Intercontinental Exchange, Inc. (NYSE: ICE), a leading global provider of market technology and data services, has announced that Worldscale Association Ltd (Worldscale), the primary provider of tanker freight rate benchmarks, will incorporate ICE’s European Carbon Allowance (EUA) futures settlement price into its freight rate calculations for 2025. The decision underscores the increasing focus on carbon emissions within the maritime industry, particularly as the sector comes under the purview of the European Union’s Emissions Trading System (EU ETS).
Worldscale’s freight rate benchmarks represent the estimated cost of operating a standardized tanker on a round-trip voyage. These benchmarks account for key operational expenses such as bunker fuel costs, port charges, and currency exchange rates. Beginning in 2025, the benchmarks will also include the cost of carbon emissions associated with maritime shipping, in compliance with EU ETS regulations. This move aligns with the EU’s broader environmental strategy to reduce greenhouse gas emissions across various sectors, including maritime transport.
Under the EU ETS, shipping companies are required to account for emissions from vessels calling at or handling cargo at EU ports. As ICE’s EUA futures market is the most liquid and widely used carbon market globally, it has been selected as the reference point for these calculations. The benchmark price will be derived from the average daily settlement price of ICE’s EUA December 2024 futures contract over a one-year period, from October 1, 2023, to September 30, 2024.
Ian McCarthy, Managing Director of Worldscale, emphasized the importance of transparency in carbon pricing:
“Worldscale needed a transparent price of carbon to be factored into freight rates, and ICE’s European carbon market, being the most liquid, is the natural choice.”
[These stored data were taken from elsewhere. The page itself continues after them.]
-- ==== Sys2Proof/Machine/Expander.lean ====
section
/-!
DEFINITION. Expander.lean: the synapse expander of 08_synapses.md and 09_learning.md: the row cache, the walk (R218), the plastic hold, the learning
step (R246), creation (R252), relocation, rewards and the consolidation marker.
-/

namespace Sys2Proof.Machine

/-! ### The structures in the stacks -/

/-- The LINE of the axon directory. -/
def State.dirLine (s : State) (p : Nat) : Nat := s.fld (xpnd p) 0x050 30 0

/-- The line that holds an axon's directory entry (Table 8.1). -/
def State.dirLineOf (s : State) (p axon : Nat) : Nat := s.dirLine p + axon / 8

/-- The directory entry of an axon. -/
def State.dirEntry (s : State) (p axon : Nat) : Nat := s.load (s.dirLineOf p axon * 64 + 8 * (axon % 8)) 8

/-- First line of the row. -/
def dirRow (d : Nat) : Nat := nb d 30 0
/-- Row length in lines. -/
def dirLen (d : Nat) : Nat := nb d 42 31
/-- The row is plastic. -/
def dirPlastic (d : Nat) : Bool := d.testBit 43
/-- The axon has a row. -/
def dirValid (d : Nat) : Bool := d.testBit 63

/-- Table 8.3: the header of a row. -/
structure RowHdr where
  axon    : Nat
  nent    : Nat
  nwords  : Nat
  gsize   : Nat
  cbbase  : Nat
  base    : Nat
  plastic : Bool
  remote  : Bool
  reloc   : Bool
  vacant  : Nat
  cwbase  : Nat
  cwlog   : Nat
  deriving DecidableEq, Repr

/-- The fields of a 128-bit header. -/
def rowHdrOf (h : Nat) : RowHdr :=
  ⟨nb h 127 112, nb h 111 99, nb h 98 85, nb h 84 83, nb h 82 63, nb h 62 48, h.testBit 47, h.testBit 46, h.testBit 45, nb h 44 32, nb h 31 17,
    nb h 16 13⟩

/-- The header of the row at a line. -/
def State.rowHdr (s : State) (line : Nat) : RowHdr := rowHdrOf (s.load (line * 64) 16)

/-- R208: the offset T of the tags. -/
def rowTagAt (nwords : Nat) : Nat := 16 + 16 * ((nwords + 7) / 8)

/-- R208: the lines of a row. -/
def rowLines (nwords nent : Nat) (plastic : Bool) : Nat := (rowTagAt nwords + (if plastic then 2 * nent else 0) + 63) / 64

/-- An entry of a row (R209, R210): its index, its word's index, the word, its target and the anchor in force. -/
structure RowEnt where
  j      : Nat
  w      : Nat
  word   : Nat
  tgt    : Nat
  anchor : Nat
  deriving DecidableEq, Repr

/-- TD of an entry. -/
def RowEnt.td (e : RowEnt) : Nat := e.word % 64
/-- DCODE of an entry. -/
def RowEnt.dcode (e : RowEnt) : Nat := e.word / 64 % 64
/-- CODE of an entry. -/
def RowEnt.code (e : RowEnt) : Nat := e.word / 4096 % 16

/-- R210: the entries of a row's words; `pend` is an entry word whose escape word comes next. -/
def rowEntsFrom : List Nat → Nat → Nat → Nat → Option Nat → List RowEnt
  | [], _, _, _, _ => []
  | x :: xs, _, j, w, some e => ⟨j, w - 1, e, x % 2 ^ 15, x % 2 ^ 15⟩ :: rowEntsFrom xs (x % 2 ^ 15) (j + 1) (w + 1) none
  | x :: xs, a, j, w, none =>
    if x % 64 = 63 then rowEntsFrom xs a j (w + 1) (some x) else ⟨j, w, x, a + x % 64, a⟩ :: rowEntsFrom xs a (j + 1) (w + 1) none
Jeff Barbuto, Global Head of Oil Markets at ICE, highlighted the broader implications of this collaboration:
“Maritime transport is central to the global economy. ICE, as the leading energy derivatives market, has worked closely with the industry to provide a solution for the maritime sector to meet the new EU ETS requirements. This integration supports both physical freight markets and related derivatives used to hedge freight risk.”
In addition to its role in carbon pricing, ICE provides a comprehensive suite of wet freight futures and options to help market participants manage price risks associated with shipping oil. Wet freight rates are closely tied to crude oil and refined product markets, areas where ICE is a global leader. The company offers access to over 800 oil-related products, including ICE Brent crude oil futures, which serve as a pricing benchmark for 75% of the world’s internationally traded crude oil.
In November 2024, ICE achieved record open interest in wet freight futures and options, reaching 181,152 contracts on November 22. This milestone reflects the growing reliance of market participants on ICE’s tools for managing freight and energy-related risks.
The EUA carbon benchmark is part of ICE’s expansive environmental market offerings, which are the largest and most liquid globally. These markets enable participants to fulfill emissions obligations while mitigating price risks associated with environmental compliance. Over the past year, open interest across ICE’s environmental products has grown by 28%, while its broader energy complex has seen a 20% increase in open interest.
As the maritime industry continues to adapt to stringent environmental regulations, the integration of ICE’s carbon pricing into Worldscale’s freight rate calculations marks a significant step toward sustainability and transparency in global shipping.